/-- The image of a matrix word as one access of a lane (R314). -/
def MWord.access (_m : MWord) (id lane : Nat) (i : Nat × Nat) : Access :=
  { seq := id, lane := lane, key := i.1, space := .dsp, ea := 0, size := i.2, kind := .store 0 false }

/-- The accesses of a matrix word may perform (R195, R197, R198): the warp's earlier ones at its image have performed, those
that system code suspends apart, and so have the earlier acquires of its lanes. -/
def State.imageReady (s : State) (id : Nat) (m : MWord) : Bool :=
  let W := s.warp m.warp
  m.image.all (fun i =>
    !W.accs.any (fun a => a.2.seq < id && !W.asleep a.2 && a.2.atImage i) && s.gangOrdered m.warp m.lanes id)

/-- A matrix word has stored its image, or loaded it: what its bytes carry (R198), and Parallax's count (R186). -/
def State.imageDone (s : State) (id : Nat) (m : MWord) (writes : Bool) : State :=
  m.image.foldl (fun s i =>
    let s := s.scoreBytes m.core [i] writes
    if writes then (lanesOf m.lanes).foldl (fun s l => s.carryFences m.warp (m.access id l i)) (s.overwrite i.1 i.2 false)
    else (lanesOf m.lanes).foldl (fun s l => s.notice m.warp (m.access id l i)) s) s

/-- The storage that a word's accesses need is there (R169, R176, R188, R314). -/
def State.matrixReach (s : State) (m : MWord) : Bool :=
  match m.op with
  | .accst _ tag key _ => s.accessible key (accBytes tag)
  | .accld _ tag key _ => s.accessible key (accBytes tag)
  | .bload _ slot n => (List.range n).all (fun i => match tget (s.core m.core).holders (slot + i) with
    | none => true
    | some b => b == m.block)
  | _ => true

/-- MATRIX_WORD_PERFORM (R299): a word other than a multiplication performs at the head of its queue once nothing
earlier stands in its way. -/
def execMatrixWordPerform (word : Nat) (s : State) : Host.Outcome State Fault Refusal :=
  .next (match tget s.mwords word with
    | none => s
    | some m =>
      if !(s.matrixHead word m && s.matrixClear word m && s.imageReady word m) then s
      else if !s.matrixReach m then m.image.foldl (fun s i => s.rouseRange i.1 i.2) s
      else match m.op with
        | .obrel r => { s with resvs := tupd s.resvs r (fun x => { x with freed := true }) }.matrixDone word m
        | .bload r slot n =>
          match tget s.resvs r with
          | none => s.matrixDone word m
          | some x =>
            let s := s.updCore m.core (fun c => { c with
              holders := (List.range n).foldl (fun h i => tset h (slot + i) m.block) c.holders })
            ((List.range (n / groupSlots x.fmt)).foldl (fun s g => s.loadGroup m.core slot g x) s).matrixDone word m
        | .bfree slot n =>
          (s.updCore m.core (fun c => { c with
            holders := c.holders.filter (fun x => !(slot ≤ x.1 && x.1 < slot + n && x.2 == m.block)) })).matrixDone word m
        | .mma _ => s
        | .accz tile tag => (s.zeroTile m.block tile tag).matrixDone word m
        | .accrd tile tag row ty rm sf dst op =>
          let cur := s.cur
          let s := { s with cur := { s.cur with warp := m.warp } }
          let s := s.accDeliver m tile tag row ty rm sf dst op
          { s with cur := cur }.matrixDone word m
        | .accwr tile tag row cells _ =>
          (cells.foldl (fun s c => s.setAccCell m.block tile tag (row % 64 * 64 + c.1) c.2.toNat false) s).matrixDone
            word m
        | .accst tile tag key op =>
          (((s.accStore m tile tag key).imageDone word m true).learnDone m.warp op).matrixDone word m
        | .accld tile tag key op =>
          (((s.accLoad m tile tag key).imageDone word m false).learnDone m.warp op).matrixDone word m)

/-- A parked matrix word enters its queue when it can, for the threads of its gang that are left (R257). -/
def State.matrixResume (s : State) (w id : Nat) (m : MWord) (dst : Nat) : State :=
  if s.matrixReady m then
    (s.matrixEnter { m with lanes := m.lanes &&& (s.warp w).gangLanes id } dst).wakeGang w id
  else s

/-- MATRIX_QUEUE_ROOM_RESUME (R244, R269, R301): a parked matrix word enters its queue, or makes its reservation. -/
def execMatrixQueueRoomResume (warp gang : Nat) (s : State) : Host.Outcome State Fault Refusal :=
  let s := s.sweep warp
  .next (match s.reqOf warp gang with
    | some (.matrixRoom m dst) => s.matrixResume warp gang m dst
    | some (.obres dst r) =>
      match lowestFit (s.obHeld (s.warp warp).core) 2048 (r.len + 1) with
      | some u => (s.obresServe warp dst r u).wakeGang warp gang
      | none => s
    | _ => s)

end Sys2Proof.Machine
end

==================================================

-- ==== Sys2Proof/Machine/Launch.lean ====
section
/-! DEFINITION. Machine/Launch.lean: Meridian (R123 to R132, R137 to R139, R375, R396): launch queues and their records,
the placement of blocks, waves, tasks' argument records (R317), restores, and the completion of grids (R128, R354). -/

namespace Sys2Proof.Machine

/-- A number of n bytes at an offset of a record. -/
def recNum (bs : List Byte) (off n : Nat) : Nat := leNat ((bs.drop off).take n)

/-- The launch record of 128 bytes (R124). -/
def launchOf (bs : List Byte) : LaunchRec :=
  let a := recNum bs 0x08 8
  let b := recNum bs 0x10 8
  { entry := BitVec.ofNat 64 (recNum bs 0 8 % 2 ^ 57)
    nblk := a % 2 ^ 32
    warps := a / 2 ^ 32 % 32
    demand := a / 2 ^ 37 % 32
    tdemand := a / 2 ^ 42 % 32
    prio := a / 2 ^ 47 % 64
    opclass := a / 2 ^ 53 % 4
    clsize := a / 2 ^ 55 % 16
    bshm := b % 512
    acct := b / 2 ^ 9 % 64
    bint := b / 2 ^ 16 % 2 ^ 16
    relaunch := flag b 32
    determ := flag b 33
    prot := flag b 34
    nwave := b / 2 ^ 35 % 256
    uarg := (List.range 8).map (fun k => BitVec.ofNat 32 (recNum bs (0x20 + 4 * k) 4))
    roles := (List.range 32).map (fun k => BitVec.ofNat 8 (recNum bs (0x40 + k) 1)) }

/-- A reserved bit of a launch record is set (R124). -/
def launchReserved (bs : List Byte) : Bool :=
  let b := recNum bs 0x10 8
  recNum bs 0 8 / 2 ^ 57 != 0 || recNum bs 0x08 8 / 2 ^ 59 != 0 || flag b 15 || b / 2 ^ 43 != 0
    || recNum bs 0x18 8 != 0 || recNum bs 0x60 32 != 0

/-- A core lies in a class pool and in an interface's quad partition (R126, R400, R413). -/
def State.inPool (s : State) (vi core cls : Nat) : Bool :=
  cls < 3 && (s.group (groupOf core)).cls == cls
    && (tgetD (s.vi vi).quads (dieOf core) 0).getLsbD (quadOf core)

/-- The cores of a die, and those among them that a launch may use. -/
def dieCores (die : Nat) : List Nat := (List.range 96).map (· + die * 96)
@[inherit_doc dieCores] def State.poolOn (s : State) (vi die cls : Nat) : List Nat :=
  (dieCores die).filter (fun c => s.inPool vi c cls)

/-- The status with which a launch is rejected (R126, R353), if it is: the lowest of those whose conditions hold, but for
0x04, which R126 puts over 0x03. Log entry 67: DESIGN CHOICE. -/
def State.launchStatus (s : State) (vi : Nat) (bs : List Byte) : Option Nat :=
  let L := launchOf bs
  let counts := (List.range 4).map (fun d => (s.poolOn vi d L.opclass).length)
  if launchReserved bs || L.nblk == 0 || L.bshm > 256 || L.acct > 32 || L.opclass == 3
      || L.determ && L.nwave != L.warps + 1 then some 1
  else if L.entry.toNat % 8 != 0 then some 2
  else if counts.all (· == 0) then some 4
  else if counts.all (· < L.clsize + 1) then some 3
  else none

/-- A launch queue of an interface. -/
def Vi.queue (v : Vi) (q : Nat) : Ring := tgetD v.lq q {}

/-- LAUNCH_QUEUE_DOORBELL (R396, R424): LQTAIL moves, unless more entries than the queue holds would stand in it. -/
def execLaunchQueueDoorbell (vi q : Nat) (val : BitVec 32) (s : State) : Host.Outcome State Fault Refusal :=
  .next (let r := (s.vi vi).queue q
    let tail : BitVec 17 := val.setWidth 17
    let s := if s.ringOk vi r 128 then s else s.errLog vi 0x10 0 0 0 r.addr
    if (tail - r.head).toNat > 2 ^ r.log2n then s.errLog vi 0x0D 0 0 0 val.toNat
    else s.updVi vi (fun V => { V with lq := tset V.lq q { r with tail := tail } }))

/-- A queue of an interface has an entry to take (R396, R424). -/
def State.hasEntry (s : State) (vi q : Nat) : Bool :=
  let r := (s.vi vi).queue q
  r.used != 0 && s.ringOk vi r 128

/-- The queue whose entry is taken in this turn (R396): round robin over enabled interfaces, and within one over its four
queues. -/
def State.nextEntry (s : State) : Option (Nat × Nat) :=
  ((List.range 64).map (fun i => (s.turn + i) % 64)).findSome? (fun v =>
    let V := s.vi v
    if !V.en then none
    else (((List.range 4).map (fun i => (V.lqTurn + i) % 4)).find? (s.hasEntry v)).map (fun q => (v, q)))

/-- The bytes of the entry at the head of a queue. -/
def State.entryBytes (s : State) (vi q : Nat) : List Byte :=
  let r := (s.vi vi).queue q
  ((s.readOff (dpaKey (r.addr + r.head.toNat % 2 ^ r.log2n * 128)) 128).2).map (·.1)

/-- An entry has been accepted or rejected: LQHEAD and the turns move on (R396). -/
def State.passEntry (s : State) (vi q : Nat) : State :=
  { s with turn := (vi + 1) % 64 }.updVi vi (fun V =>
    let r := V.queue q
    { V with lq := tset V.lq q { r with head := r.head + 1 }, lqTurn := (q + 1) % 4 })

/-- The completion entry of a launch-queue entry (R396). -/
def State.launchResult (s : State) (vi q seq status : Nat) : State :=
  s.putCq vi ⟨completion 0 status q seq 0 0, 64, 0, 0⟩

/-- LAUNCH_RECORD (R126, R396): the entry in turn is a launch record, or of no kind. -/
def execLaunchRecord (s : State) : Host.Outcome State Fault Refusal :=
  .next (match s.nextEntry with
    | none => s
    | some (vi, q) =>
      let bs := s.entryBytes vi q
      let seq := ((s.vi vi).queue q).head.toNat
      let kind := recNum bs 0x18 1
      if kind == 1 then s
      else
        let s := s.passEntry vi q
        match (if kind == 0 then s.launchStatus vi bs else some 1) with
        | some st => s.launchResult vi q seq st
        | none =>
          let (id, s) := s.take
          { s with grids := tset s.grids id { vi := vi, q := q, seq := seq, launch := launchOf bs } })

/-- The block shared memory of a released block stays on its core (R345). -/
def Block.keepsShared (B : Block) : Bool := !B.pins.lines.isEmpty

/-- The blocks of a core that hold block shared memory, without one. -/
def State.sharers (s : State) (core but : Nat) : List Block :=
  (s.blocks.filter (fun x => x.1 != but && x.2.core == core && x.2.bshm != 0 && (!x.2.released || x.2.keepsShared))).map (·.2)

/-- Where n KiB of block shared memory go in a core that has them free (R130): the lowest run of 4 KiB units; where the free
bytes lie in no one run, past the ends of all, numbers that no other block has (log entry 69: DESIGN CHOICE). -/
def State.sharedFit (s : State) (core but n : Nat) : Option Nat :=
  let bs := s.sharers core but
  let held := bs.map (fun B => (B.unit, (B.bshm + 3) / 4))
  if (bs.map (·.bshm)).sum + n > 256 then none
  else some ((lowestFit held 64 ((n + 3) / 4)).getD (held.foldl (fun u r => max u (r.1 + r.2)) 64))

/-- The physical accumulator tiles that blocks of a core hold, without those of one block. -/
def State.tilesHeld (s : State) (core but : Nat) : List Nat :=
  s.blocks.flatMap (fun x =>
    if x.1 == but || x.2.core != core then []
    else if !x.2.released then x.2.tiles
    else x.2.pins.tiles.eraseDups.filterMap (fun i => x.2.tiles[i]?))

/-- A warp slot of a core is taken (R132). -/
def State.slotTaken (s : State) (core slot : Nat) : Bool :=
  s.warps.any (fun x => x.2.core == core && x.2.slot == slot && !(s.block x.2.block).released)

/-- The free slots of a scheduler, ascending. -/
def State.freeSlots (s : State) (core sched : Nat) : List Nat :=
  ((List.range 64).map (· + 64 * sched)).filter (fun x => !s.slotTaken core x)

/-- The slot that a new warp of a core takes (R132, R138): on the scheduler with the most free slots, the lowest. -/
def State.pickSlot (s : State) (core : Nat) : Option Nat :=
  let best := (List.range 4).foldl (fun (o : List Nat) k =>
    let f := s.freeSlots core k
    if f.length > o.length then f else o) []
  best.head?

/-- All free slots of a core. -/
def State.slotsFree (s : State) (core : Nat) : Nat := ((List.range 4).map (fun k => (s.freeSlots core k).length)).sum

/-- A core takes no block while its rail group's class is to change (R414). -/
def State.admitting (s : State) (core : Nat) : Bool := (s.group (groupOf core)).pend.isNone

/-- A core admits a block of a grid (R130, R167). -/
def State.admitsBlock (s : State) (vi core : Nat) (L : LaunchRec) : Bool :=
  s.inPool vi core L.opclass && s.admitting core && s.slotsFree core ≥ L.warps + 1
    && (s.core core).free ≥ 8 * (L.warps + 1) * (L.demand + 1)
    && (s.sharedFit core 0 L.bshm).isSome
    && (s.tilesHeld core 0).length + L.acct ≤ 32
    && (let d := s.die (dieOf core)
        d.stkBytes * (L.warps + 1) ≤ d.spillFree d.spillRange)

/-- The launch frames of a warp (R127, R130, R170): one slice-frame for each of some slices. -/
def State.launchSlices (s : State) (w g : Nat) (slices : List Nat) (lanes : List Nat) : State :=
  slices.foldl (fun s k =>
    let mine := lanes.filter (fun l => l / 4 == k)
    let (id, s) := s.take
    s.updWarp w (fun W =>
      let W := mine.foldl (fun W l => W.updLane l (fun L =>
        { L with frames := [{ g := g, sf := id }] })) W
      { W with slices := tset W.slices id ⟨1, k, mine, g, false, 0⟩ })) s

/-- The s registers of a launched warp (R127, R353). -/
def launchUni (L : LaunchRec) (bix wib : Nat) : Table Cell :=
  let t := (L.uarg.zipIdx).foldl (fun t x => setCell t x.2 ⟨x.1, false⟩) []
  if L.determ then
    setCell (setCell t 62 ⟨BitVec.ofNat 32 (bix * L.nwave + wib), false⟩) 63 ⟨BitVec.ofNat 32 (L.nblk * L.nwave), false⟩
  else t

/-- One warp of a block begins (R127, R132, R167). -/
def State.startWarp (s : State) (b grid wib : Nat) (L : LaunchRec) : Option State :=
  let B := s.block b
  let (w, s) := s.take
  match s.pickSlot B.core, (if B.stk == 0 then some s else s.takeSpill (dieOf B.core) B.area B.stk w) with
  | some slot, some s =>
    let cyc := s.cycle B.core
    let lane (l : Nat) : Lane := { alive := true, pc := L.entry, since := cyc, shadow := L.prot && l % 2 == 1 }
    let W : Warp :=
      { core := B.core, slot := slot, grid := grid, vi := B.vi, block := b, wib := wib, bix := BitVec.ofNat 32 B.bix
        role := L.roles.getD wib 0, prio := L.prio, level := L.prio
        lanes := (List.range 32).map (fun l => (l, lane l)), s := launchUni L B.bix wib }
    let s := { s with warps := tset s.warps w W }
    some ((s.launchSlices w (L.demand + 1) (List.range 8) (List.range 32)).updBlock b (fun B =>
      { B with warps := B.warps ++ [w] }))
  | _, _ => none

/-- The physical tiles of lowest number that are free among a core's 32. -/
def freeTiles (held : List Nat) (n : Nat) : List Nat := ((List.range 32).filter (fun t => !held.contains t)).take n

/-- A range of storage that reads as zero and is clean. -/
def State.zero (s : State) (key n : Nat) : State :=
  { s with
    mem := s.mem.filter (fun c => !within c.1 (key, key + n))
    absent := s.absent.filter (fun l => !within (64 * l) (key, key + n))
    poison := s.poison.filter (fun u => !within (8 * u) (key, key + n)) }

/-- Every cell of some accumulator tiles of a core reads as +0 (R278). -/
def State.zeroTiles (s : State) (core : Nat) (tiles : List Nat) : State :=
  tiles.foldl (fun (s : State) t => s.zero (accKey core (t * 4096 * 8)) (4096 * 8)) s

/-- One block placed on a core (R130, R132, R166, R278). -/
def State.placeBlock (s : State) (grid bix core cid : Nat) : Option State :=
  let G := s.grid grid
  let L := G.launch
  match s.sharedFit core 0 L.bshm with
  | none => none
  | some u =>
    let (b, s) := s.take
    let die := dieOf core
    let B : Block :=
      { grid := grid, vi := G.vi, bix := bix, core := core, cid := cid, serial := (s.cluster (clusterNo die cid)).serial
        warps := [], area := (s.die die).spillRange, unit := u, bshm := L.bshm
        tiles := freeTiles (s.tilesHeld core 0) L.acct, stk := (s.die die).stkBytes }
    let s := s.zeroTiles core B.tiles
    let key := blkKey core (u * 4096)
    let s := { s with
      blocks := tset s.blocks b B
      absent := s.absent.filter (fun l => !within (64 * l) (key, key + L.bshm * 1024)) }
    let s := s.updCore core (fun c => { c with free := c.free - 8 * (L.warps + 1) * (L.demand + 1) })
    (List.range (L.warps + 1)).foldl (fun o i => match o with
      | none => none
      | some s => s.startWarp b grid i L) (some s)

==================================================

What is being asked: The response must hold only the lines above from the line with "match s.pickSlot B.core, (if" through the line with "role := L.roles.getD", each copied exactly, both ends kept.

Answer area:
  match s.pickSlot B.core, (if B.stk == 0 then some s else s.takeSpill (dieOf B.core) B.area B.stk w) with
  | some slot, some s =>
    let cyc := s.cycle B.core
    let lane (l : Nat) : Lane := { alive := true, pc := L.entry, since := cyc, shadow := L.prot && l % 2 == 1 }
    let W : Warp :=
      { core := B.core, slot := slot, grid := grid, vi := B.vi, block := b, wib := wib, bix := BitVec.ofNat 32 B.bix
        role := L.roles.getD wib 0, prio := L.prio, level := L.prio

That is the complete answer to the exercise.